The hosted Code supports XML widely through the system. xml namespace, and relies on the Traditional Visual Basic of COM.^{And C ++ applications can access Microsoft^{Similar functions in the XML Core Service (MSXML. However, these do not provide attractive options for local C ++ developers who need to quickly streamline XML analyzer. Start using xmllite.}}

This article describes the operations that you can perform on xmllite. However, first, to set expectations, I hope to quickly review the content not provided by xmllite, at least not provided in this initial version. For beginners, it neither provides the Document Object Model (DOM) implementation nor provides the XML architecture or document type definition (DTD) verification. It also lacks support for advanced tools, such as cursor-based navigation (such as XPath), style sheets, and serialization. However, the function built on xmllite can fill in any gaps as needed. Almost all XML functions in Microsoft. NET Framework are also built on xmlreader and xmlwriter classes.

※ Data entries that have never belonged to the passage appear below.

-- ==== Sys2Proof/Machine/StMan.lean ====
section
/-! DEFINITION. State of requests and their pages: manifests and berths (chapter 8), page tables, frames, moves,
mirroring and swap (chapter 9).

A field's docstring ends with its width, the rule of spec/ that names it and its reset value. -/

namespace Sys2Proof.Machine

/-! ## The manifest (R207) -/

/-- What admission fixes in a manifest. -/
structure ManId where
  /-- REQUEST_ID (64 bits; R207; reset 0). -/
  requestId : Nat := 0
  /-- SHARE_CLASS (8 bits; R207; reset 0). -/
  shareClass : Nat := 0
  /-- ADMIT_EPOCH (32 bits; R207; reset 0). -/
  admitEpoch : Nat := 0
  /-- WITHY_ID (20 bits; R207; reset 0). -/
  withyId : Nat := 0
  /-- WITHY_VER (12 bits; R207; reset 0). -/
  withyVer : Nat := 0
  /-- OWNER_QP (20 bits; R207; reset 0). -/
  ownerQp : Nat := 0
  /-- PROMPT_DEV (12 bits; R207; reset 0). -/
  promptDev : Nat := 0
  /-- GEN_DEV (12 bits; R207; reset 0). -/
  genDev : Nat := 0
  /-- CACHE_PRI (12 bits; R207; reset 0). -/
  cachePri : Nat := 0
  /-- CACHE_MIR (12 bits; R207; reset 0). -/
  cacheMir : Nat := 0
  /-- SEED (64 bits; R207; reset 0). -/
  seed : Nat := 0
  /-- SAMPLING (16 bytes; R207; reset 0). -/
  sampling : Bytes := []
  /-- SPEC_MAX (8 bits; R207; reset 0). -/
  specMax : Nat := 0
  /-- STOP_SET (16 bits; R207; reset 0). -/
  stopSet : Nat := 0
  /-- MAX_NEW (32 bits; R207; reset 0). -/
  maxNew : Nat := 0
  /-- PROMPT_LEN (32 bits; R207; reset 0). -/
  promptLen : Nat := 0
  /-- CYCLE_BUDGET (32 bits; R207; reset 0). -/
  cycleBudget : Nat := 0
  /-- TTFT_BUDGET_US (32 bits; R207; reset 0). -/
  ttftBudget : Nat := 0
  /-- TBT_BUDGET_US (32 bits; R207; reset 0). -/
  tbtBudget : Nat := 0
deriving DecidableEq, Repr

/-- Where a request stands. -/
structure ManProg where
  /-- STATE: 0 FREE, 1 ADMITTED, 2 PROMPT, 3 HANDOFF, 4 GENERATING, 5 PREEMPTED, 6 SWAPPED, 7 REBUILD, 8 DONE, 9 FAILED (8 bits; R207; reset 0). -/
  state : Nat := 0
  /-- CANCEL_PENDING (1 bit; R207; reset false). -/
  cancel : Bool := false
  /-- AWAIT_CONFIRM (1 bit; R207; reset false). -/
  await : Bool := false
  /-- FIRST_OUT (1 bit; R207; reset false). -/
  firstOut : Bool := false
  /-- BOOST (1 bit; R207; reset false). -/
  boost : Bool := false
  /-- FENCED (1 bit; R207; reset false). -/
  fenced : Bool := false
  /-- REBUILT (1 bit; R207; reset false). -/
  rebuilt : Bool := false
  /-- END_CAUSE (8 bits; R207; reset 0). -/
  endCause : Nat := 0
  /-- SPEC_DEPTH (8 bits; R207; reset 0). -/
  specDepth : Nat := 0
  /-- LOG_LEN (32 bits; R207; reset 0). -/
  logLen : Nat := 0
  /-- RELEASED (32 bits; R207; reset 0). -/
  released : Nat := 0
  /-- POS_HELD (32 bits; R207; reset 0). -/
  posHeld : Nat := 0
  /-- SLACK_US (32 bits; R207; reset 0). -/
  slack : Nat := 0
  /-- DEFICIT_US (32 bits; R207; reset 0). -/
  deficit : Nat := 0
  /-- TTFT_US (32 bits; R207; reset 0). -/
  ttftUs : Nat := 0
  /-- SLACK_TICK (64 bits; R207; reset 0). -/
  slackTick : Nat := 0
  /-- PAGE_ROOT (48 bits; R207; reset 0). -/
  pageRoot : Nat := 0
  /-- LOG_PAGE: frame descriptor of the open log page (32 bits; R207; reset 0). -/
  logPage : Nat := 0
  /-- TTFT_MISSED (8 bits; R207; reset 0). -/
  ttftMissed : Nat := 0
  /-- STOP_MATCH (32 bits; R207; reset 0). -/
  stopMatch : Nat := 0
deriving DecidableEq, Repr

/-- The counters at bytes 128 to 189 that travel with the manifest (R208). -/
structure ManCnt where
  /-- TBT_MISS_CNT (16 bits; R207; reset 0). -/
  tbtMiss : Nat := 0
  /-- TBT_HIST (8 bins of 16 bits; R207; reset 0). -/
  tbtHist : List Nat := [0, 0, 0, 0, 0, 0, 0, 0]
  /-- MAX_DEFICIT_US (32 bits; R207; reset 0). -/
  maxDeficit : Nat := 0
  /-- STEPS (32 bits; R207; reset 0). -/
  steps : Nat := 0
  /-- ENGINE_CYCLES (64 bits; R207; reset 0). -/
  engineCycles : Nat := 0
  /-- BYTES_MOVED (64 bits; R207; reset 0). -/
  bytesMoved : Nat := 0
  /-- DRAFTED (32 bits; R207; reset 0). -/
  drafted : Nat := 0
  /-- ACCEPTED (32 bits; R207; reset 0). -/
  accepted : Nat := 0
  /-- SUSPECT_STEPS (16 bits; R207; reset 0). -/
  suspect : Nat := 0
  /-- PREEMPT_CNT (16 bits; R207; reset 0). -/
  preempt : Nat := 0
  /-- LAST_STATUS (16 bits; R207; reset 0). -/
  lastStatus : Nat := 0
deriving DecidableEq, Repr

/-- A page-table entry (R238). -/
structure PtEntry where
  /-- PAGE_ID (64 bits; R238; reset 0). -/
  pageId : Nat := 0
  /-- HOLDER_A (12 bits; R238; reset 0xFFF). -/
  holderA : Nat := 0xFFF
  /-- HOLDER_B (12 bits; R238; reset 0xFFF). -/
  holderB : Nat := 0xFFF
  /-- STATE: 0 EMPTY, 1 OPEN, 2 LOCAL, 3 MOVING, 4 REMOTE, 5 RETAINED, 6 LOST (4 bits; R238; reset 0). -/
  state : Nat := 0
  /-- GLOBAL (1 bit; R238; reset false). -/
  global : Bool := false
  /-- DESC: frame of the local copy, 0xFFFF_FFFF none (32 bits; R238; reset 0xFFFF_FFFF). -/
  desc : Nat := 0xFFFFFFFF
deriving DecidableEq, Repr

/-- The page table of a manifest (R236, R237). -/
structure PageTable where
  /-- KV_LAYERS (32 bits; R237; reset 0). -/
  layers : Nat := 0
  /-- INDICES (32 bits; R237; reset 0). -/
  indices : Nat := 0
  /-- Page IDs of the sealed log pages, in log order (0-128; R237; reset empty). -/
  logIds : List Nat := []
  /-- Frames of the log pages, sealed ones first, then the open one (list; R217; reset empty). -/
  logFrames : List Nat := []
  /-- The root frame (32 bits; R237; reset none). -/
  root : Option Nat := none
  /-- Table frames (list; R237; reset empty). -/
  tables : List Nat := []
  /-- Entries by e = i x KV_LAYERS + L (list; R237; reset EMPTY). -/
  entries : Tab PtEntry := []
  /-- Frames that hold overflow areas (list; R243; reset empty). -/
  ovf : List Nat := []
deriving DecidableEq, Repr

/-- A transfer that a prompt node has sent and that awaits REQ.ACCEPT (R221, R224). -/
structure XferOut where
  /-- Tick at which REQ.HANDOFF was sent, once its first frame has started. -/
  at' : Option Nat
  /-- TAG it carries. -/
  tag : Nat
  /-- QP it left on. -/
  qp : Nat
deriving DecidableEq, Repr

/-! ## Frames -/

/-- What a page frame is used for. -/
inductive FrameUse where
  /-- A KV page, open, sealed, moving or arriving (R242). -/
  | page
  /-- A log page (R217). -/
  | log
  /-- Overflow areas of open pages (R243). -/
  | overflow
  /-- A page-table root, or a table frame (R237). -/
  | root
  | table
deriving DecidableEq, Repr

So what does xmllite provide? To put it simply, it provides non-cached only-in analyzer (the receiver programming model is provided) and non-cached only-in XML generators. It has been proved that the two are very valuable functions.

Why is a new XML analyzer available?

Developers are increasingly familiar with the libraries they use every day. By using XML widely, they will certainly ask questions about the New XML analyzer. To understand the value of this new analyzer, let's first consider the current situation of the XML analyzer.

Naturally, if the application already uses the. NET Framework, the decision is usually very simple: simply use system. xml. To prove this, xmllite is designed based on the xmlreader and xmlwriter classes in. NET Framework. Using xmllite from a hosted application written in C ++ usually has no advantage. Xmllite provides fewer functions than xmlreader and xmlwriter. (The table in Figure 1 illustrates how the main types in xmllite are mapped to the main types in. NET Framework .) On the other hand, if applications only use local code, MSXML is traditionally the solution of choice for Microsoft technology.

MSXML provides two XML analyzers with great differences. The first analyzer is the DOM implementation available in various situations. If a small XML document is used and the XML document needs to be randomly accessed for reading and writing in the memory, Dom implementation is a reasonable choice. Later versions of MSXML introduce the implementation of "Simple API for XML (sax2. Whether it is actually simple is controversial. When using sax2 (or even before the start), you need to implement at least two com interfaces: one for receiving notifications from each node in the XML document, and the other for receiving notifications of analysis errors.

The reason for adding the sax2 implementation to MSXML is as follows: Unlike the DOM implementation, the sax2 analyzer reads XML documents in the form of data streams and notifies you when to arrive at each node. This means that the memory usage of your application does not increase with the size of the analyzed document.

The internal complexity of the sax2 model lies in the fact that the. NET Framework does not provide its implementation. It requires implementation of interfaces or events, and forces developers to use more indirect programming models, requiring developers to manage other States that are doomed to complicate the application. On the contrary, the xmlreader and xmlwriter classes in. NET Framework, as well as the ixmlreader and ixmlwriter interfaces of xmllite provide easy-to-understand analyzer that can be used directly in functions without having to manage any external States or notifications.

Thanks to its simplified design, xmllite provides excellent performance, even compared to the MSXML sax2 implementation. Although the sax2 analyzer can better process large documents than Dom, It is inferior to xmllite.

In short, xmllite is better than MSXML, and it is easier to use from the local C ++. MSXML will still be the most feasible solution for Visual Basic and com-based scripting languages, but now the local visual C ++^{Finally, we have an XML analyzer specially designed for it. Although xmllite is included in Windows Vista and later versions, An Update for Windows^{XP and Windows Server^{2003 32-bit and 64-bit versions are also available. Because the com registration is not involved, this update package should not cause MSXML problems related to installation and version control.}}}

Com "Lite"

Xmllite is not only an easy-to-remember name; in fact, it is a lightweight XML analyzer. Xmllite utilizes the essence of COM, namely programming norms and conventions, and discards complicated and potentially unnecessary parts, such as com registration, runtime service, proxy, thread model, and mail handling.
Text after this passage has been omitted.